# Student visa applying



## Yamini (Dec 16, 2013)

Hello Friends,

I have one confusion for student visa for applying in Australia. Actually i already completed IELTS exam in Sep 2013. And i got only 5.5 band(each module have over 5.0 bands).First i had planning to go Canada but due to low bands now i am planning to apply Australia. Now let me know is this possible or not?
And yes, which colleges and courses i will get admission?
My education of part, I had completed B.E. in I.T. from Gujarat with first class in 2010. And now i am doing job in Surat.
Pls let me know is this possible or not?
And pls provide whole information related to this..
pls ASAP.


Thank you.


----------



## connaust (Jul 23, 2009)

You can apply for any college of university you want to.
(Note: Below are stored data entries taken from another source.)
/-! ## The rates that a PROCESS sets (R223) -/

/-- A frame step leaves both rates as they are, in every row of R221. -/
theorem envStep_rates (e : Envelope) : (envStep e).attackRate = e.attackRate ∧ (envStep e).releaseRate = e.releaseRate := by
  cases hs : e.state with
  | idle => rw [envStep_of_idle hs]; exact ⟨rfl, rfl⟩
  | attack => rw [envStep_of_attack hs, envStepAttack]; split <;> exact ⟨rfl, rfl⟩
  | sustain => rw [envStep_of_sustain hs]; exact ⟨rfl, rfl⟩
  | release => rw [envStep_of_release hs, envStepRelease]; split <;> exact ⟨rfl, rfl⟩

theorem envStep_iterate_rates (n : Nat) (e : Envelope) :
    (envStep^[n] e).attackRate = e.attackRate ∧ (envStep^[n] e).releaseRate = e.releaseRate := by
  induction n with
  | zero => exact ⟨rfl, rfl⟩
  | succ n ih =>
    obtain ⟨hattack, hrelease⟩ := envStep_rates (envStep^[n] e)
    rw [Function.iterate_succ_apply']
    exact ⟨hattack.trans ih.1, hrelease.trans ih.2⟩

/-- The rates a PROCESS sets at its start stand at its end. -/
theorem processWhole_rates (c : Cfg) (n : Nat) (s : State) :
    (processWhole c n s).env.attackRate = envRate c s.ctl.attackTime ∧
      (processWhole c n s).env.releaseRate = envRate c s.ctl.releaseTime := by
  rw [processWhole_env]
  exact envStep_iterate_rates n (envSetRates c s.ctl s.env)

/-! ## The filter at a constant effective cutoff (R276, R278) -/

/-- COEF_VALID = 1 at the effective cutoff `cut`, and an LFO phase as R78 keeps it. -/
structure FilterSettled (cut : F32) (u : FilterUnit) : Prop where
  lfoPhase : InUnit u.lfoPhase
  coefValid : u.coefValid = true
  lastCutoff : u.lastCutoff = cut

/-- A frame settles the filter at its own effective cutoff when the coefficients it finds, if valid, were made at that cutoff. -/
theorem filterSettled_filterFrame (c : Cfg) (snap : Controls) (linc : F32) (u : FilterUnit) (f : Frame)
    (h : u.coefValid = true → u.lastCutoff = lfoCutoff c snap u.lfoPhase) :
    FilterSettled (lfoCutoff c snap u.lfoPhase) (filterFrame c snap linc u f).2 := by
  rw [filterFrame_eq, filtRecompute_eq]
  split
  · exact ⟨inUnit_wrap _, rfl, rfl⟩
  · rename_i hkeep
    have hvalid : u.coefValid = true := by simpa using (not_or.mp hkeep).1
    exact ⟨inUnit_wrap _, hvalid, h hvalid⟩

/-- With a zero AUTO_AMOUNT every frame has the same effective cutoff, so a first frame at COEF_VALID = 0 settles the filter and
the later ones leave it so. -/
theorem filterSettled_filterFrames (c : Cfg) (snap : Controls) (linc : F32) (u : FilterUnit) (f : Frame) (fs : List Frame)
    (hamount : fmag snap.autoAmount = 0) (hphase : InUnit u.lfoPhase) (hinvalid : u.coefValid = false) :
    FilterSettled (clamp snap.cutoff cutoffMin cutoffMax) (filterFrames c snap linc u (f :: fs)).2 := by
  have hframe (v : FilterUnit) (g : Frame) (hv : InUnit v.lfoPhase)
      (hlast : v.coefValid = true → v.lastCutoff = clamp snap.cutoff cutoffMin cutoffMax) :
      FilterSettled (clamp snap.cutoff cutoffMin cutoffMax) (filterFrame c snap linc v g).2 := by
    rw [← lfoCutoff_of_zero_amount c snap v.lfoPhase hv hamount] at hlast ⊢
    exact filterSettled_filterFrame c snap linc v g hlast
  exact filterFrames_keeps c snap linc _ (fun v g hv => hframe v g hv.lfoPhase fun _ => hv.lastCutoff) fs _
    (hframe u f hphase (by simp [hinvalid]))

theorem filterSettled_processWhole (c : Cfg) (n : Nat) (s : State) (hn : 0 < n) (hamount : fmag s.ctl.autoAmount = 0)
    (hphase : InUnit s.filt.lfoPhase) (hinvalid : s.filt.coefValid = false) :
    FilterSettled (clamp s.ctl.cutoff cutoffMin cutoffMax) (processWhole c n s).filt := by
  obtain ⟨f, fs, hmix⟩ := List.exists_cons_of_length_pos ((filterEntry_mix_length c n s).symm ▸ hn)
  rw [processWhole_filt, hmix]
  exact filterSettled_filterFrames c s.ctl _ s.filt f fs hamount hphase hinvalid

/-! ## The first PROCESS after reset (R401) -/

/-- Settles O36: after reset the oscillators are disabled and the histories zero, both times are +0.0, and a CUTOFF of +0.0 is
clamped to 20.0. -/
theorem firstProcessAfterResetIsSilent : Obligations.FirstProcessAfterResetIsSilent := by
  intro c n hsine
  have hrate : envRate c 0#32 = instantRate := envRate_of_not_positive c (by decide)
  obtain ⟨hattack, hrelease⟩ := processWhole_rates c n State.reset
  refine ⟨(disabledOscillatorsGiveSilence.2 c n State.reset hsine (fun k => by cases k <;> rfl) (by decide) (by decide)
    ⟨by decide, by decide, by decide, by decide, by decide⟩ resetMeetsTheRegisterInvariants.env (by decide)).2,
    hattack.trans hrate, hrelease.trans hrate, fun hn => ?_⟩
  have hsettled := filterSettled_processWhole c n State.reset hn (by decide) (by decide) rfl
  exact ⟨hsettled.coefValid, hsettled.lastCutoff.trans (by decide)⟩

end Sys2Proof.Machine
end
If you receive offer, your visa processing, whether conventional or SVP via university still requires that you are a Genuine Student, Genuine Temporary Entrant and have funds for both study and living costs.
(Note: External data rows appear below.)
-- ==== Sys2Proof/Word.lean ====
section
/-! DEFINITION. The bit patterns OOKMOD handles: command words and stored samples (16 bits), key codes (8 bits),
frames (11 bits) and the polarity bit. Bit 0 is the least significant bit (R13); frame bit `j` is bit `j` of a `Frame` (R21). -/

namespace Sys2Proof

/-- A 16-bit pattern: a command word (R70) or one stored sample (R50). -/
abbrev Word := BitVec 16

/-- A key code, unsigned, every value legal (R20, R73). -/
abbrev Key := BitVec 8

/-- A frame of eleven bits; bit `j` is the bit sent at place `j` in time (R21, R91). -/
abbrev Frame := BitVec 11

/-- The polarity bit: 0 stands for the multiplier +1 and 1 for -1 (R22). -/
abbrev Polarity := BitVec 1

end Sys2Proof
end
You need to be clearer and more exact on what are your objectives?


----------



## SARAH.F (Jul 18, 2014)

Hello Yamini

I know your last post was from Dec 2013 so I hope this is still helpful. I just wanted to address and suggests some alternative English tests to apply for a student visa IN Australia. 

I gained this information directly from the Department of Immigration website.

From November 2014 the department will accept TOEFL iBT and the Pearson Test (PTE Academic) across Temporary Graduate, Skilled, Former Resident and Work and Holiday visa programmes. 

These are alternatives to IELTS & Occupational English Test. 

Student Visa applicants can continue to provide scores from IELTS, OET, TOEFL iBT, PTE Academic or Cambridge English: Advanced (CAE).

As I said...........I hope this is helpful & best of luck!!! 

CHEERS SARAH.F


----------